The recently released beta of Bolt introduces several new pieces of technology users should find both exciting and useful. It introduces a C++ AMP interface, which increases the choice available to developers of the underlying technologies to use. Support for TBB is added, to increase the compatibility of a Bolt application to run across a variety of platforms, including CPU-only platforms without heterogeneous compute devices installed. The Bolt OpenCL interface has been expanded with increased support of new features and performance optimizations. Last, but not least, the source to Bolt is made available on the open source social programming platform GitHub, which is available at: https://github.com/HSA-Libraries/Bolt

I refine details about each of these areas below:

AMP interface

The Bolt beta ships AMP versions of the original interfaces the preview version of Bolt released with, including transform, reduction, scan and sort interfaces.  In addition, the AMP device_vector container wraps around the native AMP concurrency::array constructs and provides the necessary vector interface that STL style functions expect.  This includes the ability to declare 0-sized device_vectors, to query for vector iterators with begin()/end() methods and all the other appropriate convenience methods to insert and delete elements into a vector.

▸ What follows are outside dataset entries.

/-! ## FUL, ING, VAL -/

/-- FUL registers. -/
def State.readFul (s : State) (a : Nat) : Word :=
  let f := s.ful
  if a = 0x110000 then
    pack [(0, 1, flag f.rebuilding), (1, 1, flag (f.collecting || f.collection.isSome)), (2, 1, flag f.critical), (3, 1, flag f.cleanStart),
      (4, 1, flag f.formatted), (5, 1, flag f.itemsIgnored), (6, 1, flag f.shrunk), (8, 6, f.openCount),
      (16, 16, f.used.foldl (fun m c => m ||| 2 ^ c) 0)]
  else if a = 0x110010 then pack [(0, 21, f.freeCount)]
  else if a = 0x110014 then pack [(0, 21, f.badCount)]
  else if a = 0x110018 then pack [(0, 16, min 65535 f.rebuildMs), (16, 16, min 65535 f.probes)]
  else if a = 0x11001C then pack [(0, 10, f.fill)]
  else s.reg a

/-- ING registers; WRITE_INDEX stands beside the stored READ_INDEX. -/
def State.readIng (s : State) (a : Nat) : Word :=
  if a = 0x120000 then
    pack [(0, 1, flag s.ing.creditsOpen), (1, 1, flag s.ing.restoring), (2, 4, maskOf ((List.range 4).map fun l => decide (s.lane l ≠ []))),
      (6, 1, flag (decide (s.fwFree < 4)))]
  else if 0x120100 ≤ a ∧ a < 0x12012C then
    let n := instanceOf 0x120100 4 a
    pack [(0, 12, s.fifoLevel n), (16, 12, fifoSize n)]
  else if a = 0x120200 then s.reg a ||| pack [(0, 16, s.ing.fwWrite)]
  else s.reg a

/-- VAL registers. -/
def State.readVal (s : State) (a : Nat) : Word :=
  let v := s.val
  if a = 0x130000 then
    pack [(0, 4, maskOf ((List.range 4).map fun l => (v.held.getD l none).isSome || decide (v.queue.getD l [] ≠ []))),
      (4, 4, maskOf ((List.range 4).map fun l => match v.held.getD l none with
        | some h => h.refusedAt.isSome
        | none => false))]
  else if a = 0x130010 then pack [(0, 20, v.lastRejectGmn), (20, 5, v.lastRejectRule)]
  else if a = 0x130014 then v.lastRejectSeq
  else if 0x131000 ≤ a ∧ a < 0x131400 ∧ a % 0x100 = 0x54 then
    BitVec.ofNat 32 (min (2 ^ 32 - 1) ((s.reg a).toNat + s.holdingCycles (instanceOf 0x131000 0x100 a)))
  else s.reg a

/-! ## BIL, BAL, MET -/

/-- BIL registers. -/
def State.readBil (s : State) (a : Nat) : Word :=
  let b := s.bil
  if a = 0x140000 then
    pack [(0, 3, maskOf b.units), (3, 1, flag b.safe), (4, 1, flag b.restoring), (5, 1, flag (b.units.any fun u => !u))]
  else if a = 0x140010 then pack [(0, 20, b.freezeGmn), (20, 2, b.freezeCause)]
  else s.reg a

/-- BAL registers. -/
def State.readBal (s : State) (a : Nat) : Word :=
  if a = 0x150000 then
    pack [(0, 13, s.bal.queue.length), (13, 5, s.bal.snapshots.length),
      (18, 1, flag ((List.range 256).any fun g => s.boot.headEnd && (s.balGroupItem g).onMirror && s.computes g))]
  else if a = 0x150010 then pack [(0, 16, min 65535 s.actionsToday)]
  else s.reg a

/-- MET registers. -/
def State.readMet (s : State) (a : Nat) : Word :=
  if a = 0x160000 then s.reg a ||| pack [(7, 1, flag s.met.pendingSwitch)]
  else if 0x160010 ≤ a ∧ a < 0x16002C then pack [(0, 24, min (2 ^ 24 - 1) (s.met.rms.getD (instanceOf 0x160010 4 a) 0))]
  else s.reg a

/-! ## CYC and TIM (03) -/

/-- The source phase's frequency in mHz over its last periods, to the nearest; zero while synthetic. -/
def State.cycFreq (s : State) : Nat :=
  if 3 ≤ s.cyc.source ∨ s.cyc.synth = true then 0
  else
    let ps := (s.cyc.phase s.cyc.source).periods
    let total := ps.foldl (· + ·) 0
    if total = 0 then 0 else (ps.length * ticksPerSec * 1000 + total / 2) / total

/-- CYC registers. -/
def State.readCyc (s : State) (a : Nat) : Word :=
  let c := s.cyc
  if a = 0x170000 then
    pack [(0, 2, c.source), (2, 1, flag c.mains), (3, 3, maskOf ((List.range 3).map fun p => (c.phase p).present)), (6, 1, flag c.nominal60),
      (7, 1, flag c.nominalDecided), (8, 1, flag c.reseeded), (9, 1, flag c.rotation), (10, 1, flag c.saturated)]
  else if a = 0x170008 then BitVec.ofNat 32 c.num
  else if a = 0x17000C then pack [(0, 16, c.num / 2 ^ 32)]
  else if a = 0x170010 then pack [(0, 17, s.cycFreq)]
  else if a = 0x170014 then pack [(0, 16, c.angle2), (16, 16, c.angle3)]
  else if a = 0x170020 then pack [(0, 16, c.noise), (16, 16, c.outOfWindow)]
  else s.reg a

/-- Wall time as TIM shows it: its own while it runs, else AON's copy. -/
def State.wallShown (s : State) : Nat := if s.tim.running = true then s.wall else s.tim.aonWall

/-- TIM_OFFSET: the latest passed sample, saturating. -/
def State.offsetShown (s : State) : Word := BitVec.ofInt 32 (max (-(2 ^ 31 - 1)) (min (2 ^ 31 - 1) s.tim.offset))

/-- TIM_STATUS without its stored bit. -/
def State.timStatus (s : State) : Word :=
  let t := s.tim
  pack [(0, 1, flag (if t.running = true then t.valid else t.aonValid)), (1, 1, flag t.stepped), (2, 1, flag t.lockedBit), (4, 1, flag t.regressed),
    (5, 1, flag t.holdover), (6, 2, t.sourceActive), (8, 1, flag t.permit.isSome), (16, 16, t.refusedCount)]

/-- TIM registers. -/
def State.readTim (s : State) (a : Nat) : Word :=
  if a = 0x180000 then s.reg a ||| s.timStatus
  else if a = 0x180010 then BitVec.ofNat 32 (wallSecOf s.wallShown)
  else if a = 0x180014 then BitVec.ofNat 32 (wallSecOf s.wallShown / 2 ^ 32)
  else if a = 0x180018 then pack [(0, 30, wallNsOf s.wallShown)]
  else if a = 0x18001C then (if s.tim.running = true then pack [(0, 16, s.wallShown % 65536)] else 0)
  else if a = 0x180020 then s.offsetShown
  else if a = 0x180024 then BitVec.ofInt 32 s.tim.rate
  else s.reg a

/-! ## PLC and RFM (08, 09) -/

/-- PLC registers; gain and noise are measurements (free values). -/
def State.readPlc (s : State) (a : Nat) : Word :=
  let p := s.plc
  if a = 0x190000 then
    pack [(0, 1, flag s.plcRuns), (1, 1, s.item iPlcBand), (2, 2, s.item iCoupling),
      (4, 3, maskOf ((List.range 3).map s.inFrame)), (7, 1, flag s.plcBusy),
      (8, 3, maskOf ((List.range 3).map fun n => s.plcTxEn (n + 1))), (12, 4, p.epoch), (16, 5, p.discoveries.length)]
  else if 0x190010 ≤ a ∧ a < 0x19001C then
    let n := instanceOf 0x190010 4 a
    if s.plcRuns = false then 0
    else pack [(0, 7, s.plcGain n), (7, 1, flag (s.inFrame n)), (8, 8, (Config.plcNoise n s.now).toNat),
      (16, 8, (s.chain n).lastSnr)]
  else if a = 0x190020 then pack [(0, 15, p.tollbook.length)]
  else s.reg a

/-- RFM registers; noise floors are measurements (free values). -/
def State.readRfm (s : State) (a : Nat) : Word :=
  if a = 0x1A0000 then
    pack [(0, 2, maskOf [s.rfRuns 0, s.rfRuns 1]), (2, 2, maskOf [s.radioBusy 0, s.radioBusy 1]), (4, 4, s.plc.epoch),
      (8, 12, (s.slotsUsed 0).length + (s.slotsUsed 1).length),
      (20, 12, min 4095 (s.ctx.filter fun e => e.2.radio.recovering).length)]
  else if 0x1A0010 ≤ a ∧ a < 0x1A0018 then
    let n := instanceOf 0x1A0010 4 a
    if s.rfRuns n = false then pack [(16, 10, s.dutyUsed n * 1000 / dutyWindow)]
    else pack [(0, 8, (Config.rfNoise n 0 s.now).toNat), (8, 8, (Config.rfNoise n 1 s.now).toNat),
      (16, 10, s.dutyUsed n * 1000 / dutyWindow)]
  else if a = 0x1A0020 then pack [(0, 15, s.rfm.tollbook.length)]
  else s.reg a

/-! ## ETH, HWL, PCI -/

/-- ETH registers. -/
def State.readEth (s : State) (a : Nat) : Word :=
  let p := (a - 0x1B0000) / 0x2000
  if (a - 0x1B0000) % 0x2000 = 0 then
    let e := s.ethPort p
    pack [(0, 2, e.mode), (2, 1, flag e.link), (3, 1, flag e.gclRunning), (4, 8, e.gates.toNat),
      (12, 1, flag (decide (e.mode ≠ 0) && (BitVec.ofNat 32 (s.item iTsMode)).getLsbD p))]
  else s.reg a

/-- Members 0 to 63 as a mask. -/
def State.memberMask (s : State) : BitVec 64 := BitVec.ofNat 64 (maskOf ((List.range 64).map s.isMember))

/-- Meters of a range with MISMATCH set: the own one, or the partner's. -/
def State.mismatches (s : State) (partner : Bool) : Nat := (s.hwl.mismatch.filter fun i => decide (16384 ≤ i) == partner).length

/-- HWL registers. -/
def State.readHwl (s : State) (a : Nat) : Word :=
  let h := s.hwl
  if a = 0x1C0000 then
    pack [(0, 6, h.nodeId.toNat), (6, 1, flag h.assigned), (7, 1, flag h.conflict), (8, 3, h.x), (11, 3, h.y),
      (16, 4, maskOf ((List.range 4).map fun p => decide ((s.hport p).state = .up))), (20, 6, s.partner.getD 0), (26, 1, flag h.paired),
      (27, 1, flag h.partnerLost), (28, 1, flag h.owner), (29, 1, flag h.interlockFault), (30, 1, flag h.syncing), (31, 1, flag h.pairMismatch)]
  else if a = 0x1C000C then s.memberMask.extractLsb' 0 32
  else if a = 0x1C0010 then s.memberMask.extractLsb' 32 32
  else if a = 0x1C0014 then pack [(0, 15, h.window.length), (16, 9, h.heldIn.length)]
  else if a = 0x1C0018 then (if h.mseqOut = 0 then 0 else h.mseqOut - 1)
  else if a = 0x1C001C then h.mseqAcked
  else if a = 0x1C0020 then BitVec.ofNat 32 h.lastCut
  else if a = 0x1C0024 then pack [(0, 16, min 65535 (s.mismatches false)), (16, 16, min 65535 (s.mismatches true))]
  else if 0x1C0100 ≤ a ∧ a < 0x1C0200 then
    let r := s.routeTo (instanceOf 0x1C0100 4 a)
    pack [(0, 2, r.port), (2, 1, flag r.reachable), (3, 1, flag r.diverted), (4, 4, r.distance)]
  else if 0x1C1000 ≤ a ∧ a % 0x1000 = 0 then
    let v := s.hport (instanceOf 0x1C1000 0x1000 a)
    pack [(0, 3, v.state.code), (3, 1, flag v.blockLock), (4, 6, (v.peer.map BitVec.toNat).getD 0), (10, 1, flag v.peer.isSome),
      (11, 2, v.peerPort), (13, 3, v.isolate)]
  else if 0x1C1000 ≤ a ∧ a % 0x1000 = 4 then
    let v := s.hport (instanceOf 0x1C1000 0x1000 a)
    pack ((List.range 4).map fun c => (8 * c, 8, min 255 (v.credit c 0 + v.credit c 1 + v.credit c 2)))
  else s.reg a

/-- PCI registers: the queues' own are held with the queues. -/
def State.readPci (s : State) (a : Nat) : Word :=
  if a = 0x1D0000 then
    pack [(0, 3, s.host.speed), (3, 3, s.host.width), (6, 1, flag s.host.queuesOpen),
      (7, 4, maskOf ((List.range 4).map fun n => (s.rq n).enable))]
  else if 0x1D0100 ≤ a ∧ a < 0x1D0140 then
    let q := s.cq (instanceOf 0x1D0100 0x10 a)
    if a % 0x10 = 0 then q.tail else if a % 0x10 = 4 then q.head else s.reg a
  else if 0x1D0200 ≤ a ∧ a < 0x1D0280 then
    let q := s.rq (instanceOf 0x1D0200 0x20 a)
    if a % 0x20 = 0 then q.baseLo else if a % 0x20 = 4 then q.baseHi
    else if a % 0x20 = 8 then pack [(0, 1, flag q.enable), (1, 4, q.sizeLog2)]
    else if a % 0x20 = 0xC then q.head else if a % 0x20 = 0x10 then q.tail else s.reg a
  else s.reg a

/-! ## Any register -/

/-- What a register reads as, by its block's range (Table 1.1). -/
def State.readBlock (s : State) (a : Nat) : Word :=
  match a / 0x10000 with
  | 0 => s.readDev a
  | 1 => pack [(0, 9, s.domains), (9, 1, 0), (10, 11, s.sysMhz)]
  | 2 => if a = 0x20000 then BitVec.ofNat 32 s.rstCause else s.reg a
  | 3 => s.readPwr a
  | 5 => s.readSbm a
  | 6 => s.readWay a
  | 7 => s.readSec a
  | 8 => s.readAcc a
  | 9 => s.readUpd a
  | 11 => s.readLgc a
  | 12 => s.readCch a
  | 13 => s.readTxn a
  | 17 => s.readFul a
  | 18 => s.readIng a
  | 19 => s.readVal a
  | 20 => s.readBil a
  | 21 => s.readBal a
  | 22 => s.readMet a
  | 23 => s.readCyc a
  | 24 => s.readTim a
  | 25 => s.readPlc a
  | 26 => s.readRfm a
  | 27 => s.readEth a
  | 28 => s.readHwl a
  | 29 => s.readPci a
  | _ => s.reg a

/-- What a register reads as (Table 0.5): an unimplemented offset and a WO register read zero (R11). -/
def State.readReg (s : State) (a : Nat) : Word :=
  match regRowAt a with
  | none => 0
  | some r => if r.wo ≠ 0 then 0 else s.readBlock a

/-! ## Pairs of registers (R12, R81) -/

/-- The registers that a read latches for the same master's next reads. -/
def latchedBy (a : Nat) : List Nat :=
  if a = 0x000008 then [0x00000C]
  else if a = 0x170008 then [0x17000C]
  else if a = 0x0B0010 then [0x0B0014]
  else if a = 0x1C000C then [0x1C0010]
  else if a = 0x180010 then [0x180014, 0x180018, 0x18001C]
  else if a = 0x080010 then [0x080014, 0x080018]
  else if a = 0x130010 then [0x130014]
  else if a = 0x080014 then [0x080018]
  else if 0x1D0200 ≤ a ∧ a < 0x1D0280 ∧ a % 0x20 = 0 then [a + 4]
  else []

/-- The key of a latch: register and master. -/
def latchKey (a : Nat) (m : Master) : Nat := a * 16 + m.val

/-- Drop or keep a latched word. -/
def State.setLatch (s : State) (a : Nat) (m : Master) (w : Option Word) : State :=
  { s with latches := Table.set none s.latches (latchKey a m) w }

/-- A granted read by a master: the latched half where one is held, else the register; a low word latches its partners. -/
def State.masterRead (s : State) (m : Master) (a : Nat) : State × Word :=
  match Table.get none s.latches (latchKey a m) with
  | some w =>
    ((latchedBy a).foldl (fun st b => if (Table.get none st.latches (latchKey b m)).isSome = true then st else st.setLatch b m (some (s.readReg b)))
      (s.setLatch a m none), w)
  | none => ((latchedBy a).foldl (fun st b => st.setLatch b m (some (s.readReg b))) s, s.readReg a)

end Sys2Proof.Machine
end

A distinguishing feature of the Bolt AMP interface is its ability to accept lambda expressions where explicit functor objects were expected before; this promotes less verbose and easier to maintain code.  AMP also provides for a friendlier development environment as all device kernel code is compiled at compile-time, as opposed to OpenCL’s more difficult but more flexible runtime compilation.  Microsoft’s Visual Studio integrated AMP debugger environment is also friendly and easy to use.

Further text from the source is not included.